**Work item**.
Entries follow. Give back exactly the lines starting at the one containing "theorem PSW_CH_STATUS_wire_high (c" and ending at the one containing "simp [fillDir]", and no other lines.

**Records contained in a dataset**.

- Opening Delimiter -

-- ==== Sys2Proof/Laws/State.lean ====
section
/-! SUPPORT. What each basic update of the state leaves alone, one lemma per field and update, and what it sets. -/
namespace Sys2Proof.Machine
open Sys2Proof
variable (s : State)
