@[simp] theorem CAN_TT_STATUS_active_high (u : Nat) : lowRegs ≤ (CAN_TT_STATUS_active u).r.addr := Nat.le_add_right_of_le (by decide)
@[simp] theorem CAN_TT_STATUS_col_high (u : Nat) : lowRegs ≤ (CAN_TT_STATUS_col u).r.addr := Nat.le_add_right_of_le (by decide)
@[simp] theorem CAN_TT_STATUS_missed_high (u : Nat) : lowRegs ≤ (CAN_TT_STATUS_missed u).r.addr := Nat.le_add_right_of_le (by decide)
@[simp] theorem CAN_TT_STATUS_pendsw_high (u : Nat) : lowRegs ≤ (CAN_TT_STATUS_pendsw u).r.addr := Nat.le_add_right_of_le (by decide)
@[simp] theorem CAN_TT_STATUS_row_high (u : Nat) : lowRegs ≤ (CAN_TT_STATUS_row u).r.addr := Nat.le_add_right_of_le (by decide)
@[simp] theorem CAN_TT_STATUS_synced_high (u : Nat) : lowRegs ≤ (CAN_TT_STATUS_synced u).r.addr := Nat.le_add_right_of_le (by decide)
@[simp] theorem CAN_TXACKSEQ_high (u : Nat) : lowRegs ≤ (CAN_TXACKSEQ u).addr := Nat.le_add_right_of_le (by decide)
@[simp] theorem CAN_TXACK_badreq_high (u : Nat) : lowRegs ≤ (CAN_TXACK_badreq u).r.addr := Nat.le_add_right_of_le (by decide)
@[simp] theorem CAN_TXACK_count_high (u : Nat) : lowRegs ≤ (CAN_TXACK_count u).r.addr := Nat.le_add_right_of_le (by decide)
@[simp] theorem CAN_TXACK_outcome_high (u : Nat) : lowRegs ≤ (CAN_TXACK_outcome u).r.addr := Nat.le_add_right_of_le (by decide)
@[simp] theorem CAN_TXACK_ticketed_high (u : Nat) : lowRegs ≤ (CAN_TXACK_ticketed u).r.addr := Nat.le_add_right_of_le (by decide)
@[simp] theorem CAN_TXACK_track_high (u : Nat) : lowRegs ≤ (CAN_TXACK_track u).r.addr := Nat.le_add_right_of_le (by decide)
@[simp] theorem CAN_TXDONE_high (u w : Nat) : lowRegs ≤ (CAN_TXDONE u w).addr := Nat.le_add_right_of_le (Nat.le_add_right_of_le (by decide))
@[simp] theorem LDG_COUNT_DROP_mismatch_high : lowRegs ≤ LDG_COUNT_DROP_mismatch.r.addr := by decide
@[simp] theorem LED_K_STATUS_limp_high (k : Nat) : lowRegs ≤ (LED_K_STATUS_limp k).r.addr := Nat.le_add_right_of_le (by decide)
@[simp] theorem LED_P_ACKSEQ_high (p : Nat) : lowRegs ≤ (LED_P_ACKSEQ p).addr := Nat.le_add_right_of_le (by decide)
@[simp] theorem LED_P_ACK_badcmd_high (p : Nat) : lowRegs ≤ (LED_P_ACK_badcmd p).r.addr := Nat.le_add_right_of_le (by decide)
@[simp] theorem LED_P_ACK_count_high (p : Nat) : lowRegs ≤ (LED_P_ACK_count p).r.addr := Nat.le_add_right_of_le (by decide)
@[simp] theorem LED_P_ACK_outcome_high (p : Nat) : lowRegs ≤ (LED_P_ACK_outcome p).r.addr := Nat.le_add_right_of_le (by decide)
@[simp] theorem LED_P_ACK_ticketed_high (p : Nat) : lowRegs ≤ (LED_P_ACK_ticketed p).r.addr := Nat.le_add_right_of_le (by decide)
@[simp] theorem LED_P_ACK_track_high (p : Nat) : lowRegs ≤ (LED_P_ACK_track p).r.addr := Nat.le_add_right_of_le (by decide)
@[simp] theorem LED_P_STATUS_active_high (p : Nat) : lowRegs ≤ (LED_P_STATUS_active p).r.addr := Nat.le_add_right_of_le (by decide)
@[simp] theorem LED_P_STATUS_count_high (p : Nat) : lowRegs ≤ (LED_P_STATUS_count p).r.addr := Nat.le_add_right_of_le (by decide)
@[simp] theorem LED_P_STATUS_front_high (p : Nat) : lowRegs ≤ (LED_P_STATUS_front p).r.addr := Nat.le_add_right_of_le (by decide)
@[simp] theorem LED_P_STATUS_pend_high (p : Nat) : lowRegs ≤ (LED_P_STATUS_pend p).r.addr := Nat.le_add_right_of_le (by decide)
@[simp] theorem LED_P_STATUS_s_comb_high (p : Nat) : lowRegs ≤ (LED_P_STATUS_s_comb p).r.addr := Nat.le_add_right_of_le (by decide)
@[simp] theorem PSW_CH_ACKSEQ_high (c : Nat) : lowRegs ≤ (PSW_CH_ACKSEQ c).addr := Nat.le_add_right_of_le (by decide)
@[simp] theorem PSW_CH_ACK_badcmd_high (c : Nat) : lowRegs ≤ (PSW_CH_ACK_badcmd c).r.addr := Nat.le_add_right_of_le (by decide)
@[simp] theorem PSW_CH_ACK_count_high (c : Nat) : lowRegs ≤ (PSW_CH_ACK_count c).r.addr := Nat.le_add_right_of_le (by decide)
@[simp] theorem PSW_CH_ACK_outcome_high (c : Nat) : lowRegs ≤ (PSW_CH_ACK_outcome c).r.addr := Nat.le_add_right_of_le (by decide)
@[simp] theorem PSW_CH_ACK_ticketed_high (c : Nat) : lowRegs ≤ (PSW_CH_ACK_ticketed c).r.addr := Nat.le_add_right_of_le (by decide)
@[simp] theorem PSW_CH_ACK_track_high (c : Nat) : lowRegs ≤ (PSW_CH_ACK_track c).r.addr := Nat.le_add_right_of_le (by decide)
@[simp] theorem PSW_CH_DIAG_result_high (c : Nat) : lowRegs ≤ (PSW_CH_DIAG_result c).r.addr := Nat.le_add_right_of_le (by decide)
@[simp] theorem PSW_CH_STATE_cmd_high (c : Nat) : lowRegs ≤ (PSW_CH_STATE_cmd c).r.addr := Nat.le_add_right_of_le (by decide)
@[simp] theorem PSW_CH_STATE_eff_high (c : Nat) : lowRegs ≤ (PSW_CH_STATE_eff c).r.addr := Nat.le_add_right_of_le (by decide)
@[simp] theorem PSW_CH_STATE_value_high (c : Nat) : lowRegs ≤ (PSW_CH_STATE_value c).r.addr := Nat.le_add_right_of_le (by decide)
@[simp] theorem PSW_CH_STATUS_ilim_high (c : Nat) : lowRegs ≤ (PSW_CH_STATUS_ilim c).r.addr := Nat.le_add_right_of_le (by decide)
@[simp] theorem PSW_CH_STATUS_latch_high (c : Nat) : lowRegs ≤ (PSW_CH_STATUS_latch c).r.addr := Nat.le_add_right_of_le (by decide)
@[simp] theorem PSW_CH_STATUS_restarts_high (c : Nat) : lowRegs ≤ (PSW_CH_STATUS_restarts c).r.addr := Nat.le_add_right_of_le (by decide)
@[simp] theorem PSW_CH_STATUS_siding_high (c : Nat) : lowRegs ≤ (PSW_CH_STATUS_siding c).r.addr := Nat.le_add_right_of_le (by decide)
@[simp] theorem PSW_CH_STATUS_tsdwait_high (c : Nat) : lowRegs ≤ (PSW_CH_STATUS_tsdwait c).r.addr := Nat.le_add_right_of_le (by decide)
@[simp] theorem PSW_CH_STATUS_wire_high (c : Nat) : lowRegs ≤ (PSW_CH_STATUS_wire c).r.addr := Nat.le_add_right_of_le (by decide)

@[simp] theorem setDir_beside (d : Nat) (up : Bool) (x : LinkDir) : beside (s.setDir d up x) = beside s := (rfl)

@[simp] theorem fillDir_beside (d : Nat) (up : Bool) : beside (fillDir s d up) = beside s := by
  simp [fillDir]

@[simp] theorem queueFrame_beside (d : Nat) (up : Bool) (b : FrameBody) : beside (queueFrame s d up b) = beside s := by
  simp [queueFrame]

@[simp] theorem exchange_beside (d : Nat) : beside (exchange s d) = beside s := (rfl)

@[simp] theorem stageAct_beside (k : Nat) (tkt : Option (Nat × Word)) (perform : State → State) (h : ∀ u, beside (perform u) = beside u) : beside (stageAct s k tkt perform).1 = beside s := by
  unfold stageAct
  cases judge s k tkt with
  | plain mis =>
    cases mis with
    | false => exact h s
    | true => exact (h _).trans ((beside_raise ..).trans (beside_count (by simp)))
  | advance q => exact (h _).trans rfl
  | already => rfl

@[simp] theorem modChan_beside (c : Nat) (f : Chan → Chan) : beside (s.modChan c f) = beside s := (rfl)

@[simp] theorem onMembers_beside (c : Nat) (f : State → Nat → State) (h : ∀ u m, beside (f u m) = beside u) : beside (onMembers s c f) = beside s := by
  exact beside_foldl fun u m => h u m

@[simp] theorem settleOut_beside (c : Nat) : beside (settleOut s c) = beside s := by
  simp [settleOut]

@[simp] theorem setOut_beside (c : Nat) (o : OutCmd) : beside (setOut s c o) = beside s := by
  simp [setOut]

@[simp] theorem drawn_beside : beside (s.drawn) = beside s := (rfl)

@[simp] theorem recordCmd_beside (c cmd d : Nat) : beside (recordCmd s c cmd d) = beside s := by
  unfold recordCmd
  dsimp only
  split
  · rw [beside_put (by simp), beside_put (by simp)]
  · rw [drawn_beside, beside_put (by simp), beside_put (by simp)]

@[simp] theorem event_beside (src pay : Nat) : beside (s.event src pay) = beside s := (rfl)

@[simp] theorem dieTells_beside (d : Nat) (b : FrameBody) (f : State → State) (h : ∀ u, beside (f u) = beside u) : beside (dieTells s d b f) = beside s := by
  unfold dieTells
  split
  any_goals rfl
  split
  · exact h s
  · exact queueFrame_beside ..

@[simp] theorem dieEvent_beside (d src pay : Nat) : beside (dieEvent s d src pay) = beside s := by
  exact dieTells_beside d _ (fun s => s.event src pay) fun u => event_beside (s := u) src pay

@[simp] theorem chEvent_beside (c code detail : Nat) : beside (chEvent s c code detail) = beside s := by
  simp [chEvent]

@[simp] theorem testResult_beside (c r : Nat) : beside (testResult s c r) = beside s := by
  simp [testResult]

@[simp] theorem performCmd_beside (c cmd val : Nat) : beside (performCmd s c cmd val) = beside s := by
  simp [performCmd]

@[simp] theorem rejoin_beside (c val : Nat) : beside (rejoin s c val) = beside s := by
  simp [rejoin]

@[simp] theorem ackRegs_beside (c outcome : Nat) (bad : Bool) (tkt : Option (Nat × Word)) : beside (ackRegs s c outcome bad tkt) = beside s := by
  unfold ackRegs
  cases tkt <;> simp

@[simp] theorem ackAction_beside (c outcome : Nat) (bad : Bool) (tkt : Option (Nat × Word)) : beside (ackAction s c outcome bad tkt) = beside s := by
  simp [ackAction]

@[simp] theorem followerAction_beside (c : Nat) (tkt : Option (Nat × Word)) : beside (followerAction s c tkt).1 = beside s := by
  simp [followerAction]

@[simp] theorem chAction_beside (c cmd val : Nat) (tkt : Option (Nat × Word)) (item0 : Bool) : beside (chAction s c cmd val tkt item0).1 = beside s := by
  simp [chAction]

@[simp] theorem sendAction_beside (c cmd val : Nat) (tkt : Option (Nat × Word)) (item0 : Bool) (slot : Option (Nat × Nat)) : beside (sendAction s c cmd val tkt item0 slot).1 = beside s := by
  simp [sendAction]

@[simp] theorem setAdcQueue_beside (d : Nat) (q : List Nat) : beside (setAdcQueue s d q) = beside s := (rfl)

@[simp] theorem adcTrigger_beside (i : Nat) : beside (adcTrigger s i) = beside s := by
  simp [adcTrigger]

@[simp] theorem senseAction_beside (target : Nat) : beside (senseAction s target).1 = beside s := by
  simp [senseAction]

@[simp] theorem fireSample_beside (k gen target : Nat) : beside (fireSample s k gen target).1 = beside s := by
  simp [fireSample]

@[simp] theorem modCan_beside (u : Nat) (f : CanCtl → CanCtl) : beside (s.modCan u f) = beside s := (rfl)

@[simp] theorem missed_beside (u : Nat) : beside (missed s u) = beside s := by
  simp [missed]

@[simp] theorem canAck_beside (u outcome : Nat) (bad : Option Bool) (tkt : Option (Nat × Word)) : beside (canAck s u outcome bad tkt) = beside s := by
  unfold canAck
  cases tkt <;> cases bad <;> simp
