-- ==== Sys2Proof/Machine/Memory.lean ====
section
/-! DEFINITION. Byte memories (spec/20_memory.md R63, spec/10_state.md R37): reading and writing one
byte, the canonical form, and building a memory from a list of bytes. -/

namespace Sys2Proof.Machine

/-- What an address that is not listed reads as: memories "are created zeroed" (R37, log 1). -/
def Memory.unlisted : Byte := 0#8

/-- The byte at an index. -/
def Memory.read : Memory → Nat → Byte
  | [], _ => Memory.unlisted
  | (k, b) :: rest, n => if k = n then b else Memory.read rest n

/-- Store a byte, keeping the canonical form: storing what an unlisted address reads as removes the
cell. -/
def Memory.write : Memory → Nat → Byte → Memory
  | [], n, v => if v = Memory.unlisted then [] else [(n, v)]
  | (k, b) :: rest, n, v =>
    if n < k then (if v = Memory.unlisted then (k, b) :: rest else (n, v) :: (k, b) :: rest)
    else if n = k then (if v = Memory.unlisted then rest else (n, v) :: rest)
    else (k, b) :: Memory.write rest n v

/-- The canonical form from index `lo` up to `size`: rising indexes in range, no cell equal to what an
unlisted one reads as. -/
def Memory.wfFrom (size : Nat) : Nat → Memory → Bool
  | _, [] => true
  | lo, (k, b) :: rest => decide (lo ≤ k) && decide (k < size) && decide (b ≠ Memory.unlisted) && wfFrom size (k + 1) rest

/-- The canonical form of a memory of `size` bytes. -/
def Memory.wf (size : Nat) (m : Memory) : Bool := Memory.wfFrom size 0 m

/-- The canonical memory whose byte `base + k` is the k-th byte of a list. -/
def Memory.ofBytesFrom : Nat → List Byte → Memory
  | _, [] => []
  | base, b :: rest =>
    if b = Memory.unlisted then Memory.ofBytesFrom (base + 1) rest
    else (base, b) :: Memory.ofBytesFrom (base + 1) rest

/-- The canonical memory holding a list of bytes from index 0. -/
def Memory.ofBytes (bytes : List Byte) : Memory := Memory.ofBytesFrom 0 bytes

/-- The sizes of R5. -/
def ramSize : Nat := 2048
def vramSize : Nat := 2048
def palSize : Nat := 32
def chrSize : Nat := 8192
def PrgBanks.size : PrgBanks → Nat
  | .one => 16384
  | .two => 32768

end Sys2Proof.Machine
end

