-- ==== Sys2Proof/Machine/PpuBus.lean ====
section
/-! DEFINITION. The PPU bus (spec/20_memory.md R64, R65, R69 to R72, R77): the address decoder, nametable
mirroring, palette aliases, and the NROM mapper's four operations. -/

namespace Sys2Proof.Machine

/-- `mapPrgRead` (R70): "PRG addresses are masked with 0x7FFF (two banks) or 0x3FFF (one bank)". -/
def mapPrgRead (banks : PrgBanks) (a : Addr) : Nat :=
  match banks with
  | .two => (a &&& 0x7FFF#16).toNat
  | .one => (a &&& 0x3FFF#16).toNat

/-- `mapChrRead` (R71): "CHR addresses are passed through". -/
def mapChrRead (a : Addr) : Nat := a.toNat

/-- `mapPrgWrite` on NROM "must fail" (R69, R72). -/
def mapPrgWrite (a : Addr) (v : Byte) (s : State) : State := raiseRomWrite .cpu a v s

/-- `mapChrWrite` on NROM "must fail" (R69, R72). -/
def mapChrWrite (a : Addr) (v : Byte) (s : State) : State := raiseRomWrite .ppu a v s

/-- `a <- a & 0x3FFF` (R77, D20). -/
def ppuBusAddr (a : Addr) : Addr := a &&& 0x3FFF#16

/-- The rows of R77's table; the $3000 alias is a nametable row. -/
inductive PpuRegion where
  | pattern
  | nametable
  | palette
deriving DecidableEq, Repr

/-- Which row a 14-bit PPU-bus address falls in (R77). -/
def ppuRegion (a : Addr) : PpuRegion :=
  if a < 0x2000#16 then .pattern else if a < 0x3F00#16 then .nametable else .palette

/-- `vram_index(a)` (R64). -/
def vramIndex (mirror : Mirroring) (a : Addr) : Nat :=
  let n := a &&& 0x0FFF#16
  let table := n >>> 10
  let off := n &&& 0x03FF#16
  match mirror with
  | .horizontal => (((table >>> 1) <<< 10) ||| off).toNat
  | .vertical => (((table &&& 1#16) <<< 10) ||| off).toNat

/-- `pal_index(a)` (R65). -/
def palIndex (a : Addr) : Nat :=
  let i0 := a &&& 0x1F#16
  if i0 = 0x10#16 ∨ i0 = 0x14#16 ∨ i0 = 0x18#16 ∨ i0 = 0x1C#16 then (i0 &&& 0x0F#16).toNat else i0.toNat

def vramRead (a : Addr) (s : State) : Byte := s.vram.read (vramIndex s.cart.mirror a)

def palRead (a : Addr) (s : State) : Byte := s.pal.read (palIndex a)

def chrRead (a : Addr) (s : State) : Byte := s.cart.chr.read (mapChrRead a)

def prgRead (a : Addr) (s : State) : Byte := s.cart.prg.read (mapPrgRead s.cart.prgBanks a)

/-- `PpuRead(a)` (R77); a PPU-bus read has no side effect (R79). -/
def ppuRead (a : Addr) (s : State) : Byte :=
  match ppuRegion (ppuBusAddr a) with
  | .pattern => chrRead (ppuBusAddr a) s
  | .nametable => vramRead (ppuBusAddr a) s
  | .palette => palRead (ppuBusAddr a) s

/-- `PpuWrite(a, v)` (R77). -/
def ppuWrite (a : Addr) (v : Byte) (s : State) : State :=
  match ppuRegion (ppuBusAddr a) with
  | .pattern => mapChrWrite (ppuBusAddr a) v s
  | .nametable => { s with vram := s.vram.write (vramIndex s.cart.mirror (ppuBusAddr a)) v }
  | .palette => { s with pal := s.pal.write (palIndex (ppuBusAddr a)) v }

end Sys2Proof.Machine
end

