-- ==== Sys2Proof/Machine/IncDec.lean ====
section
/-! DEFINITION. Increment and decrement (spec/42_arith_logic.md R192 to R197). -/

namespace Sys2Proof.Machine

/-- The result of INC, which writes no flag before the write-back (R192). -/
def increment (v : Byte) (s : State) : Byte × State := (v + 1#8, s)

/-- The result of DEC (R193). -/
def decrement (v : Byte) (s : State) : Byte × State := (v - 1#8, s)

/-- $E6 INC z (R192). -/
def execIncZp0 (z : Byte) (s : State) : Out := rmwInstr 5 (modeZp0 z) increment setZN s

/-- $EE INC w (R192). -/
def execIncAbs (w : Addr) (s : State) : Out := rmwInstr 6 (modeAbs w) increment setZN s

/-- $F6 INC z,X (R192). -/
def execIncZpx (z : Byte) (s : State) : Out := rmwInstr 6 (modeZpx z s) increment setZN s

/-- $FE INC w,X (R192). -/
def execIncAbx (w : Addr) (s : State) : Out := rmwInstr 7 (modeAbx w s) increment setZN s

/-- $C6 DEC z (R193). -/
def execDecZp0 (z : Byte) (s : State) : Out := rmwInstr 5 (modeZp0 z) decrement setZN s

/-- $CE DEC w (R193). -/
def execDecAbs (w : Addr) (s : State) : Out := rmwInstr 6 (modeAbs w) decrement setZN s

/-- $D6 DEC z,X (R193). -/
def execDecZpx (z : Byte) (s : State) : Out := rmwInstr 6 (modeZpx z s) decrement setZN s

/-- $DE DEC w,X (R193). -/
def execDecAbx (w : Addr) (s : State) : Out := rmwInstr 7 (modeAbx w s) decrement setZN s

/-- $E8 INX (R194). -/
def execInx (s : State) : Out := finish 2 0 (setZN (s.x + 1#8) (setX (s.x + 1#8) s))

/-- $C8 INY (R195). -/
def execIny (s : State) : Out := finish 2 0 (setZN (s.y + 1#8) (setY (s.y + 1#8) s))

/-- $CA DEX (R196). -/
def execDex (s : State) : Out := finish 2 0 (setZN (s.x - 1#8) (setX (s.x - 1#8) s))

/-- $88 DEY (R197). -/
def execDey (s : State) : Out := finish 2 0 (setZN (s.y - 1#8) (setY (s.y - 1#8) s))

end Sys2Proof.Machine
end

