/-- A CPU-bus read of any other address leaves the state as it is. A read of $2002 or a mirror changes PPUSTATUS and
the write toggle w only, of $2007 or a mirror the read buffer and v only, of $4016 the shift register of controller 1
only, of $4017 that of controller 2 only. A write to a stub or to an ignored PPU register changes nothing, no write
changes a CPU register or the cartridge, and a PPU-bus read of the host changes nothing. R79 marks part of this as
derived; that reads of write-only PPU offsets change nothing is the spec's own decision D19, that a host bus operation
is an ordinary access its decision D28. (R79, R287, 92_eei_decisions.md D19, 92_eei_decisions.md D28) -/
def Obligations.ReadsChangeOnlyDevices : Prop :=
  (∀ (s : State) (a : Addr), ¬ (0x2000 ≤ a.toNat ∧ a.toNat < 0x4000 ∧ (a.toNat % 8 = 2 ∨ a.toNat % 8 = 7)) →
    a.toNat ≠ 0x4016 → a.toNat ≠ 0x4017 → (memRead a s).2 = s) ∧
  (∀ (s : State) (a : Addr), 0x2000 ≤ a.toNat → a.toNat < 0x4000 →
    (a.toNat % 8 = 2 → ∃ st w, (memRead a s).2 = { s with ppu := { s.ppu with status := st, w := w } }) ∧
    (a.toNat % 8 = 7 → ∃ b v, (memRead a s).2 = { s with ppu := { s.ppu with buffer := b, v := v } })) ∧
  (∀ (s : State) (a : Addr),
    (a.toNat = 0x4016 → ∃ k, (memRead a s).2 = { s with ctl0 := { s.ctl0 with shift := k } }) ∧
    (a.toNat = 0x4017 → ∃ k, (memRead a s).2 = { s with ctl1 := { s.ctl1 with shift := k } })) ∧
  (∀ (s : State) (a : Addr) (v : Byte), (0x4000 ≤ a.toNat ∧ a.toNat < 0x8000 ∧ a.toNat ≠ 0x4016) ∨
      (0x2000 ≤ a.toNat ∧ a.toNat < 0x4000 ∧ (a.toNat % 8 = 2 ∨ a.toNat % 8 = 3 ∨ a.toNat % 8 = 4)) → memWrite a v s = s) ∧
  (∀ (s : State) (a : Addr) (v : Byte), SameRegisters s (memWrite a v s) ∧ (memWrite a v s).p = s.p ∧
    (memWrite a v s).pc = s.pc ∧ (memWrite a v s).cart = s.cart) ∧
  (∀ (s : State) (a : Addr), ∃ ans, call (.ppuRead a) s = .next (s, ans))

/-- A CPU-bus write from $8000 and a PPU-bus write below $2000 leave PRG and CHR alone; under policy ignore only the
sticky bit is set; under policy fault the first fault is kept or RomWrite with its bus, address and value recorded,
and the system halts. The policies and the lasting halt are the spec's own decisions D8 and D31, the 14-bit PPU bus
its decision D20; that the recorded PPU address is the one after that mask is log 19 (DEDUCED). (R72, R77, R267,
92_eei_decisions.md D8, 92_eei_decisions.md D20, 92_eei_decisions.md D31) -/
def Obligations.RomWritesFollowThePolicy : Prop :=
  ∀ (s : State) (a : Addr) (v : Byte),
    (0x8000 ≤ a.toNat →
      (s.params.romWrite = .ignore → memWrite a v s = { s with romWriteSeen := true }) ∧
      (s.params.romWrite = .fault → memWrite a v s =
        { s with fault := some (s.fault.getD (.romWrite .cpu a v)), halted := true })) ∧
    (a.toNat % 16384 < 0x2000 →
      (s.params.romWrite = .ignore → ppuWrite a v s = { s with romWriteSeen := true }) ∧
      (s.params.romWrite = .fault → ppuWrite a v s =
        { s with fault := some (s.fault.getD (.romWrite .ppu (BitVec.ofNat 16 (a.toNat % 16384)) v)), halted := true })) ∧
    (s.halted = true → step s = .next s) ∧
    (∀ sp : Byte, regionOf (stackAddr sp) = .ram)
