/-- Outside the PPU window and the two controller ports a read changes nothing (R79). -/
theorem busReadEffect_of_plain {b : Addr} (s : State)
    (h : regionOf b ≠ .ppuRegs ∧ regionOf b ≠ .controller1 ∧ regionOf b ≠ .controller2) : busReadEffect b s = s := by
  obtain ⟨h1, h2, h3⟩ := h
  unfold busReadEffect; split <;> simp_all

theorem busReadEffect_of_ram {b : Addr} (s : State) (h : regionOf b = .ram) : busReadEffect b s = s :=
  busReadEffect_of_plain s (by simp [h])

theorem busReadEffect_of_prgRom {b : Addr} (s : State) (h : regionOf b = .prgRom) : busReadEffect b s = s :=
  busReadEffect_of_plain s (by simp [h])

- Closing Delimiter -

**Solution**.
@[simp] theorem PSW_CH_STATUS_wire_high (c : Nat) : lowRegs ≤ (PSW_CH_STATUS_wire c).r.addr := Nat.le_add_right_of_le (by decide)

@[simp] theorem setDir_beside (d : Nat) (up : Bool) (x : LinkDir) : beside (s.setDir d up x) = beside s := (rfl)

@[simp] theorem fillDir_beside (d : Nat) (up : Bool) : beside (fillDir s d up) = beside s := by
  simp [fillDir]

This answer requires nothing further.